Another respondent noted that due to their commitment to sustainability, they would be willing to pay “10-20% higher” prices over existing conventional seafood options and would “encourage family and friends to choose cell-based seafood” once made available.
Klar believes that these results are encouraging, particularly in identifying the key demographics that will be critical to kickstart the wider adoption of cultivated proteins, as more startups gear up their go-to-market plans in the coming months and years.
“Importantly, the research identified a small group of early adopters (~2% of the population) that are willing to pay over 50% price premium. These mostly young, well educated, environment-focused consumers will be crucial in the early phase of commercialisation, before cell-based startups are able to close the price gap with conventional products,” Klar told Green Queen Media.
While the general population might be less willing to pay premiums for the cell-based version, nearly half (48%) did state that they would be likely to purchase cultured seafood provided it be available at price parity, indicating that reaching a cost at par with conventional products would be a significant motivator for mass consumers to make the switch.

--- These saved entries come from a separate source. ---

/-- The doors 1 and 31 polled: shut and released, shut and SECURE with and without an override, open with a reservation of
person 1000 from zone 2 into zone 3, and FORCED. -/
theorem witness_Door_Timers_End_Their_States_contact :
    (∀ v ∈ [openFor 3, shutDoor], Polled (polled 6 (putDoor 1 v)) (polling 6 0 false) ∧
      nodeType (polled 6 (putDoor 1 v)) 6 = .door ∧ doorOfNode (polled 6 (putDoor 1 v)) 6 = some 1 ∧
      ((polled 6 (putDoor 1 v)).node 6).input.length = 16 ∧ reading (polled 6 (putDoor 1 v)) 6 2 = some .normal ∧
      ((polled 6 (putDoor 1 v)).door 1).contact ≠ .open) ∧
    overrideUnlocks (polled 6 id) 1 = false ∧
    (Polled (polled 6 (putOverride 96 .forceOn)) (polling 6 0 false) ∧
      overrideUnlocks (polled 6 (putOverride 96 .forceOn)) 1 = true) ∧
    ((Polled (polled 59 (putDoor 31 pairDoor)) (polling 59 0 false) ∧
      ((polled 59 (putDoor 31 pairDoor)).door 31).state = .pairWait)) ∧
    (let s := polled 6 fun s => putNode 6 openNode (putDoor 1 { openFor 3 with state := .open, contact := .open }
        (putSlot 0 { s.slot 0 with state := .presentMoving, pendZone := some 3, pendDoor := some 1 } s));
      Polled s (polling 6 0 false) ∧ reading s 6 2 ≠ some .normal ∧ (s.door 1).contact ≠ .closed ∧
        (s.door 1).state = .open ∧ (s.slot 0).pendDoor = some 1 ∧ (s.slot 0).pendZone = some 3 ∧ AlarmsSound s) ∧
    (let s := polled 6 fun s => putNode 6 openNode (putDoor 1 { shutDoor with state := .forced, contact := .open } s);
      Polled s (polling 6 0 false) ∧ (s.door 1).state = .forced ∧ AlarmsSound s) ∧
    (reading (polled 6 id) 6 0 = some .normal ∧ reading (polled 6 id) 6 1 = some .normal) := by
  refine ⟨fun v _ => ⟨polled_polled rfl rfl rfl rfl rfl rfl, rfl, rfl, rfl, rfl, ?_⟩, by decide +kernel,
    ⟨polled_polled rfl rfl rfl rfl rfl rfl, by decide +kernel⟩, ⟨polled_polled rfl rfl rfl rfl rfl rfl, by decide +kernel⟩,
    ⟨polled_polled rfl rfl rfl rfl rfl rfl, by decide +kernel, by decide +kernel, by decide +kernel, by decide +kernel,
      by decide +kernel, sound_quiet rfl⟩,
    ⟨polled_polled rfl rfl rfl rfl rfl rfl, by decide +kernel, sound_quiet rfl⟩, by decide +kernel⟩
  rename_i hv
  rcases List.mem_pair.mp hv with rfl | rfl <;> decide +kernel

/-- Door 1 polled while it is open, its contact about to close: person 1000 goes from zone 2 into a zone or out, grant 1
standing in OVERSTAY on zone 3. -/
def passing (mark afterHours : Bool) (z : Nat) (place : Option Place) : State :=
  polled 6 fun s => putNode 6 openNode (putDoor 1 { openFor 3 with state := .open, contact := .open }
    (putZone 3 { inHours with afterHours } (putPlace 0 place (putGrant 1 ⟨.overstay, 3, 1000, 90, 4, 1⟩
      (putSlot 0 { s.slot 0 with state := .presentMoving, pendZone := some z, pendDoor := some 1, mark } s)))))

/-- The commits of one slot: under the overstayed grant, unmarked without an admission, and marked into hours or out. -/
theorem witness_Door_Timers_End_Their_States_commit :
    ∀ c ∈ [(false, true, 3, some (⟨1, some 1, none, true⟩ : Place)), (false, true, 3, none), (true, false, 3, none),
        (true, true, 0, none)],
      let s := passing c.1 c.2.1 c.2.2.1 c.2.2.2;
      Polled s (polling 6 0 false) ∧ AlarmsSound s ∧ nodeType s 6 = .door ∧ doorOfNode s 6 = some 1 ∧
        (s.node 6).input.length = 16 ∧ reading s 6 2 ≠ some .normal ∧ (s.door 1).contact ≠ .closed ∧
        (s.door 1).state = .open ∧ (s.slot 0).pendDoor = some 1 ∧ (s.slot 0).pendZone = some c.2.2.1 ∧
        (∀ j, j ≤ 127 → (s.slot j).pendDoor = some 1 → j = 0) ∧ (s.slot 0).mark = c.1 ∧ (s.slot 0).zone = some 2 ∧
        (s.zone 3).afterHours = c.2.1 ∧ s.place 0 = c.2.2.2 ∧ (s.grant 1).state = .overstay ∧ s.alarms.records.length < 32 := by
  intro c hc
  simp only [List.mem_cons, List.not_mem_nil, or_false] at hc
  rcases hc with rfl | rfl | rfl | rfl <;>
    exact ⟨polled_polled rfl rfl rfl rfl rfl rfl, sound_quiet rfl, by decide +kernel⟩

/-- R93, R96: that commit under the grant writes the ENTRY and the OVERSTAY record, and raises the alarm. -/
theorem test_overstay_commit :
    let t := after (.goodReply (.ready false quietNode.input (.presentations [])))
      (passing false true 3 (some ⟨1, some 1, none, true⟩));
    t.afterHours.audit.map (·.kind) = [.entry, .overstay] ∧
      t.alarms.records.map (·.key) = [⟨.overstay, 3, some 1000, none, none⟩] ∧ (t.slot 0).grant = some 1 := by decide +kernel

/-- A decision at a side of a door, with its lookup running. -/
def deciding (d : Nat) (side : Side) (c : Nat) (discard : Option Refuse) : State :=
  { putDoor d (shutDoor.setDec side (some ⟨c, false, 3, discard⟩)) part with
    store := { part.store with op := some (.lookup ⟨d, side, c⟩ false) } }

theorem witness_Decisions_Follow_The_Lookup :
    (∀ w ∈ [none, some Refuse.tooLate], (deciding 1 .a 4242 w).serving = true ∧
      (deciding 1 .a 4242 w).store.op = some (.lookup ⟨1, .a, 4242⟩ false) ∧
      ((deciding 1 .a 4242 w).door 1).dec .a = some ⟨4242, false, 3, w⟩ ∧ (deciding 1 .a 4242 w).store.next = none ∧
      ((deciding 1 .a 4242 w).door 1).state = .secure ∧ ((deciding 1 .a 4242 w).door 1).pair = none ∧
      ((deciding 1 .a 4242 w).config.door 1).isEgress .a = false ∧
      ∀ e ∈ (deciding 1 .a 4242 w).store.index, e.2.number ≠ some 4242) ∧
    ((deciding 2 .b 1000 none).config.door 2).isEgress .b = true ∧
    (let s := putDoor 2 (pairDoor.setDec .b (some ⟨1000, false, 3, none⟩)) (deciding 2 .b 1000 none);
      (s.door 2).dec .b = some ⟨1000, false, 3, none⟩ ∧ (s.door 2).state = .pairWait ∧
        (s.door 2).pair = some ⟨1000, .staff, .a, 1, .none, false⟩) := by decide +kernel

/-- A presentation of the card under duress, discarded or not; the person stands in slot 0. -/
theorem witness_Decisions_Follow_The_Lookup_duress :
    ∀ w ∈ [none, some Refuse.doorBusy],
      let s := putDoor 1 (shutDoor.setDec .a (some ⟨1000, true, 3, w⟩)) (deciding 1 .a 1000 w);
      s.serving = true ∧ s.store.op = some (.lookup ⟨1, .a, 1000⟩ false) ∧ (s.door 1).dec .a = some ⟨1000, true, 3, w⟩ ∧
        s.store.index.find? (fun x => x.2.number == some 1000) = some (3, card.entry) ∧ card.entry.cond ≠ .damaged ∧
        (s.store.cell 3).contents = .record card ∧ card.enabled = true ∧ s.alarms.records.length < 32 ∧
        (s.door 1).state = .secure ∧ holder s 1000 = some 0 := by decide +kernel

Other obstacles to the adoption of cell-based seafood include the lack of familiarity or understanding about the product itself, suggesting the important need for the alternative protein industry to promote public awareness about its benefits. Around 40% of respondents, for instance, cited “unfamiliarity of novel foods” as the main reason why they would be deterred from trying cell-based seafood, while cost (10%), taste (7.7%) and freshness (6.5%) trailed behind as other concerns.
“Some have also left remarks about the unnaturalness of cell-based seafood, fear for lab-based food, concerns of safety and health risks, ethical reasons, the lack of personal benefits and fear for loss of livelihood for farmers,” the researchers wrote.
For Shiok Meats’ co-founders, these insights lend further credence to the “need for consumer education and transparent communication.”